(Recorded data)
-- ==== Sys2Proof/Proofs/Lines.lean ====
section
/-! SUPPORT. The two kinds of line (44_render.md R180 to R190, R195): a selected mnemonic, a space and its operands, or a
dump, the variant letter with its named fields in braces; the characters and the length of each. -/

open Sys2Proof Sys2Proof.Machine Sys2Proof.Certificates

namespace Sys2Proof.Proofs

variable {v : Instruction}

/-! ## The numerals of fields -/

section
variable {P : Char → Bool}

theorem dec_all (h : ∀ c, c.isDigit = true → P c = true) (n : Nat) : (dec n).toList.all P = true :=
  List.all_eq_true.mpr fun c hc => h c (dec_isDigit n c hc)

end

/-- A field of `n` bits has at most the digits of its greatest value. -/
theorem dec_bitVec_length_le {n : Nat} (k : Nat) (field : BitVec n) (hk : 0 < k := by decide)
    (h : 2 ^ n ≤ 10 ^ k := by decide) :
    (dec field.toNat).length ≤ k :=
  dec_length_le _ hk (Nat.lt_of_lt_of_le field.isLt h)

/-! ## Operands -/

/-- The characters after the mnemonic: digits, the register letter and the separators. -/
def isOperandChar (c : Char) : Bool := c.isDigit || ['x', ' ', ',', '(', ')'].contains c

/-- What the operand part of every mnemonic line is made of (44_render.md R183 to R189). -/
structure IsOperands (t : String) : Prop where
  chars : t.toList.all isOperandChar = true
  last : ∃ c, t.toList.getLast? = some c ∧ c ≠ ' '
  length_le : t.length ≤ 14

theorem digit_ne_space (n : Nat) : digit n ≠ ' ' := fun h => absurd (digit_isDigit n) (by rw [h]; decide)

theorem dec_all_isOperandChar (n : Nat) : (dec n).toList.all isOperandChar = true :=
  dec_all (fun c hc => by rw [isOperandChar, hc, Bool.true_or]) n

theorem getLast?_append_dec (text : String) (n : Nat) : (text ++ dec n).toList.getLast? = some (digit n) := by
  rw [String.toList_append, List.getLast?_append, dec_getLast?, Option.some_or]

theorem separator_lengths :
    "x".length = 1 ∧ ", ".length = 2 ∧ ", x".length = 3 ∧ "(x".length = 2 ∧ ")".length = 1 := by
  decide

section
variable (a b c : RegIdx) (number : Nat)

theorem isOperands_threeRegs : IsOperands (threeRegs a b c) where
  chars := by
    simp only [threeRegs, String.toList_append, List.all_append, dec_all_isOperandChar, Bool.and_true]
    decide
  last := ⟨digit c.toNat, getLast?_append_dec .., digit_ne_space _⟩
  length_le := by
    have ha := dec_bitVec_length_le 2 a
    have hb := dec_bitVec_length_le 2 b
    have hc := dec_bitVec_length_le 2 c
    have hlit := separator_lengths
    simp only [threeRegs, String.length_append]
    omega

theorem isOperands_twoRegsNumber (h : number < 10 ^ 4) : IsOperands (twoRegsNumber a b number) where
  chars := by
    simp only [twoRegsNumber, String.toList_append, List.all_append, dec_all_isOperandChar, Bool.and_true]
    decide
  last := ⟨digit number, getLast?_append_dec .., digit_ne_space _⟩
  length_le := by
    have ha := dec_bitVec_length_le 2 a
    have hb := dec_bitVec_length_le 2 b
    have hn := dec_length_le number (by decide) h
    have hlit := separator_lengths
    simp only [twoRegsNumber, String.length_append]
    omega

theorem isOperands_regMem (h : number < 10 ^ 4) : IsOperands (regMem a number b) where
  chars := by
    simp only [regMem, String.toList_append, List.all_append, dec_all_isOperandChar, Bool.and_true]
    decide
  last := ⟨')', by simp only [regMem, String.toList_append, List.getLast?_append]; rfl, by decide⟩
  length_le := by
    have ha := dec_bitVec_length_le 2 a
    have hb := dec_bitVec_length_le 2 b
    have hn := dec_length_le number (by decide) h
    have hlit := separator_lengths
    simp only [regMem, String.length_append]
    omega

/-- The operands of `lui` and `jal`. -/
def regNumber (a : RegIdx) (number : Nat) : String := "x" ++ dec a.toNat ++ ", " ++ dec number

theorem isOperands_regNumber (h : number < 10 ^ 7) : IsOperands (regNumber a number) where
  chars := by
    simp only [regNumber, String.toList_append, List.all_append, dec_all_isOperandChar, Bool.and_true]
    decide
  last := ⟨digit number, getLast?_append_dec .., digit_ne_space _⟩
  length_le := by
    have ha := dec_bitVec_length_le 2 a
    have hn := dec_length_le number (by decide) h
    have hlit := separator_lengths
    simp only [regNumber, String.length_append]
    omega

end

/-! ## Mnemonic lines -/

/-- The operands of a line whose operation is selected: the template of the variant (44_render.md R183 to R189). -/
def operandsOf : Instruction → String
  | .R _ rd _ rs1 rs2 _ => threeRegs rd rs1 rs2
  | .I opcode rd _ rs1 imm => if opcode = 3 then regMem rd imm.toNat rs1 else twoRegsNumber rd rs1 imm.toNat
  | .S _ immLo _ rs1 rs2 immHi => regMem rs2 (sNumber immLo immHi) rs1
  | .B _ immLo _ rs1 rs2 immHi => twoRegsNumber rs1 rs2 (bNumber immLo immHi)
  | .U _ rd imm => regNumber rd imm.toNat
  | .J _ rd imm => regNumber rd (jNumber imm)

theorem isOperands_operandsOf (v : Instruction) : IsOperands (operandsOf v) := by
  cases v with
  | R => exact isOperands_threeRegs ..
  | I opcode rd funct3 rs1 imm =>
    have himm : imm.toNat < 10 ^ 4 := by omega
    rw [operandsOf]
    split
    · exact isOperands_regMem _ _ _ himm
    · exact isOperands_twoRegsNumber _ _ _ himm
  | S opcode immLo funct3 rs1 rs2 immHi =>
    have hle := sNumber_le immLo immHi
    exact isOperands_regMem _ _ _ (by omega)
  | B opcode immLo funct3 rs1 rs2 immHi =>
    have hle := bNumber_le immLo immHi
    exact isOperands_twoRegsNumber _ _ _ (by omega)
  | U opcode rd imm => exact isOperands_regNumber _ _ (by omega)
  | J opcode rd imm =>
    have hle := jNumber_le imm
    exact isOperands_regNumber _ _ (by omega)

theorem lineRegNum_eq_regNumber (op : Op) (rd : RegIdx) (number : Nat) :
    lineRegNum op rd number = mn op ++ " " ++ regNumber rd number := by
  simp only [lineRegNum, regNumber, reg, String.append_assoc]

/-- Among the operations of format I, the five of opcode 3 are the loads, and the rest are not. -/
theorem selectI_mem_loads_iff (opcode : Opcode) (funct3 : Funct3) (h : selectI opcode funct3 ≠ .none) :
    selectI opcode funct3 ∈ [Op.lb, .lh, .lw, .lbu, .lhu] ↔ opcode = 3 := by
  revert opcode funct3
  decide

theorem render_I_of_load {opcode : Opcode} {rd rs1 : RegIdx} {funct3 : Funct3} {imm : BitVec 12}
    (h : selectI opcode funct3 ∈ [Op.lb, .lh, .lw, .lbu, .lhu]) :
    render (.I opcode rd funct3 rs1 imm) = mn (selectI opcode funct3) ++ " " ++ regMem rd imm.toNat rs1 := by
  rw [← lineRegMem_eq, render, select]
  simp only [List.mem_cons, List.not_mem_nil, or_false] at h
  obtain h | h | h | h | h := h <;> rw [h]

/-- A line whose operation is selected is the mnemonic, a space and the operands. -/
theorem render_of_selected (h : select v ≠ .none) : render v = mn (select v) ++ " " ++ operandsOf v := by
  cases v with
  | R => exact render_R_of_selected h
  | I opcode rd funct3 rs1 imm =>
    have hload := selectI_mem_loads_iff opcode funct3 h
    rw [operandsOf]
    split
    case isTrue h3 => exact render_I_of_load (hload.mpr h3)
    case isFalse h3 => exact render_I_of_arithmetic fun hmem => (List.mem_cons.mp hmem).elim h (mt hload.mp h3)
  | S opcode immLo funct3 rs1 rs2 immHi =>
    rw [operandsOf, ← lineRegMem_eq, ← sImm_toNat, render]
    split
    case h_1 hnone => exact absurd hnone h
    case h_2 => rfl
  | B => exact render_B_of_selected h
  | U => exact lineRegNum_eq_regNumber ..
  | J opcode rd imm =>
    rw [operandsOf, ← jImm_toNat]
    exact lineRegNum_eq_regNumber ..

theorem mn_of_ne_none (op : Op) (h : op ≠ .none) :
    (mn op).toList.all Char.isLower = true ∧ 1 ≤ (mn op).length ∧ (mn op).length ≤ 5 := by
  cases op with
  | none => exact absurd rfl h
  | _ => decide

/-! ## Dumps -/

/-- The variant letter. -/
def letterOf : Format → Char
  | .R => 'R' | .I => 'I' | .S => 'S' | .B => 'B' | .U => 'U' | .J => 'J'

/-- The names of a format's fields, in the order of 10_state.md R12. -/
def fieldNames : Format → List String
  | .R => ["opcode", "rd", "funct3", "rs1", "rs2", "funct7"]
  | .I => ["opcode", "rd", "funct3", "rs1", "imm"]
  | .S | .B => ["opcode", "imm_lo", "funct3", "rs1", "rs2", "imm_hi"]
  | .U | .J => ["opcode", "rd", "imm"]

/-- The values of a variant's fields, in the same order. -/
def fieldValues : Instruction → List Nat
  | .R opcode rd funct3 rs1 rs2 funct7 =>
    [opcode.toNat, rd.toNat, funct3.toNat, rs1.toNat, rs2.toNat, funct7.toNat]
  | .I opcode rd funct3 rs1 imm => [opcode.toNat, rd.toNat, funct3.toNat, rs1.toNat, imm.toNat]
  | .S opcode immLo funct3 rs1 rs2 immHi =>
    [opcode.toNat, immLo.toNat, funct3.toNat, rs1.toNat, rs2.toNat, immHi.toNat]
  | .B opcode immLo funct3 rs1 rs2 immHi =>
    [opcode.toNat, immLo.toNat, funct3.toNat, rs1.toNat, rs2.toNat, immHi.toNat]
  | .U opcode rd imm => [opcode.toNat, rd.toNat, imm.toNat]
  | .J opcode rd imm => [opcode.toNat, rd.toNat, imm.toNat]

/-- A field of a dump: its name, a colon, a space, its value. -/
def namedField (name : String) (value : Nat) : String := name ++ ": " ++ dec value

/-- The fields between the braces of a dump. -/
def dumpBody (v : Instruction) : String :=
  String.intercalate ", " (List.zipWith namedField (fieldNames v.format) (fieldValues v))

theorem dump_eq_dumpOf (v : Instruction) :
    dump v =
      dumpOf (String.ofList [letterOf v.format]) (List.zipWith namedField (fieldNames v.format) (fieldValues v)) := by
  cases v <;> rfl

/-- A dump character by character: the letter and the opening brace, the fields, the closing brace. -/
theorem dump_toList (v : Instruction) :
    (dump v).toList =
      [letterOf v.format, ' ', Char.ofNat 123, ' '] ++ (dumpBody v).toList ++ [' ', Char.ofNat 125] := by
  rw [dump_eq_dumpOf, dumpOf, ← dumpBody]
  simp only [String.toList_append, String.toList_ofList, List.append_assoc]
  rfl

/-- The characters of a dump's fields. -/
def isFieldChar (c : Char) : Bool := c.isLower || c.isDigit || [' ', ',', ':', '_'].contains c

theorem namedField_all {name : String} (h : name.toList.all isFieldChar = true) (value : Nat) :
    (namedField name value).toList.all isFieldChar = true := by
  have hdec : (dec value).toList.all isFieldChar = true := dec_all (fun c hc => by simp [isFieldChar, hc]) value
  rw [namedField, String.toList_append, String.toList_append, List.all_append, List.all_append, h, hdec]
  decide

theorem intercalate_all {texts : List String} (h : ∀ t ∈ texts, t.toList.all isFieldChar = true) :
    (String.intercalate ", " texts).toList.all isFieldChar = true := by
  induction texts with
  | nil => rfl
  | cons t texts ih =>
    obtain ⟨ht, htexts⟩ := List.forall_mem_cons.mp h
    cases texts with
    | nil => rwa [String.intercalate_singleton]
    | cons u texts =>
      rw [String.intercalate_cons_cons, String.toList_append, String.toList_append, List.all_append, List.all_append,
        ht, ih htexts]
      decide

theorem fieldNames_all (f : Format) : ∀ name ∈ fieldNames f, name.toList.all isFieldChar = true := by
  cases f <;> decide

theorem dumpBody_all (v : Instruction) : (dumpBody v).toList.all isFieldChar = true := by
  apply intercalate_all
  intro t ht
  rw [← List.map_uncurry_zip_eq_zipWith] at ht
  obtain ⟨⟨name, value⟩, hmem, rfl⟩ := List.mem_map.mp ht
  exact namedField_all (fieldNames_all _ name (List.of_mem_zip hmem).1) value

/-! ## Lengths -/

theorem intercalate_length {texts : List String} (h : texts ≠ []) :
    (String.intercalate ", " texts).length + 2 = (texts.map (·.length + 2)).sum := by
  induction texts with
  | nil => exact absurd rfl h
  | cons t texts ih =>
    cases texts with
    | nil => simp
    | cons u texts =>
      rw [String.intercalate_cons_cons, String.length_append, String.length_append, List.map_cons, List.sum_cons,
        ← ih (List.cons_ne_nil _ _), separator_lengths.2.1]
      omega

/-- The number of digits of the greatest value of each field, for the opcode among the format's own opcodes. -/
def fieldDigits : Format → List Nat
  | .R | .B => [2, 2, 1, 2, 2, 3]
  | .I => [3, 2, 1, 2, 4]
  | .S => [2, 2, 1, 2, 2, 2]
  | .U | .J => [3, 2, 7]

theorem fieldValues_digits (h : FormatAgrees v) :
    List.Forall₂ (fun value k => (dec value).length ≤ k) (fieldValues v) (fieldDigits v.format) := by
  cases v with
  | R opcode rd funct3 rs1 rs2 funct7 =>
    obtain rfl : opcode = 51 := opcode_of_format_R h
    exact .cons (by decide) <| .cons (dec_bitVec_length_le 2 rd) <| .cons (dec_bitVec_length_le 1 funct3) <|
      .cons (dec_bitVec_length_le 2 rs1) <| .cons (dec_bitVec_length_le 2 rs2) <|
      .cons (dec_bitVec_length_le 3 funct7) .nil
  | I opcode rd funct3 rs1 imm =>
    exact .cons (dec_bitVec_length_le 3 opcode) <| .cons (dec_bitVec_length_le 2 rd) <|
      .cons (dec_bitVec_length_le 1 funct3) <| .cons (dec_bitVec_length_le 2 rs1) <|
      .cons (dec_bitVec_length_le 4 imm) .nil
  | S opcode immLo funct3 rs1 rs2 immHi =>
    obtain rfl : opcode = 35 := opcode_of_format_S h
    exact .cons (by decide) <| .cons (dec_bitVec_length_le 2 immLo) <| .cons (dec_bitVec_length_le 1 funct3) <|
      .cons (dec_bitVec_length_le 2 rs1) <| .cons (dec_bitVec_length_le 2 rs2) <|
      .cons (dec_bitVec_length_le 2 immHi) .nil
  | B opcode immLo funct3 rs1 rs2 immHi =>
    obtain rfl : opcode = 99 := opcode_of_format_B h
    exact .cons (by decide) <| .cons (dec_bitVec_length_le 2 immLo) <| .cons (dec_bitVec_length_le 1 funct3) <|
      .cons (dec_bitVec_length_le 2 rs1) <| .cons (dec_bitVec_length_le 2 rs2) <|
      .cons (dec_bitVec_length_le 3 immHi) .nil
  | U opcode rd imm | J opcode rd imm =>
    exact .cons (dec_bitVec_length_le 3 opcode) <| .cons (dec_bitVec_length_le 2 rd) <|
      .cons (dec_bitVec_length_le 7 imm) .nil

Your goal: Starting at the line that contains "obtain rfl : opcode = 99", retype each remaining line of the records exactly; that line and the last line are both included.

Answer to this problem:
    obtain rfl : opcode = 99 := opcode_of_format_B h
    exact .cons (by decide) <| .cons (dec_bitVec_length_le 2 immLo) <| .cons (dec_bitVec_length_le 1 funct3) <|
      .cons (dec_bitVec_length_le 2 rs1) <| .cons (dec_bitVec_length_le 2 rs2) <|
      .cons (dec_bitVec_length_le 3 immHi) .nil
  | U opcode rd imm | J opcode rd imm =>
    exact .cons (dec_bitVec_length_le 3 opcode) <| .cons (dec_bitVec_length_le 2 rd) <|
      .cons (dec_bitVec_length_le 7 imm) .nil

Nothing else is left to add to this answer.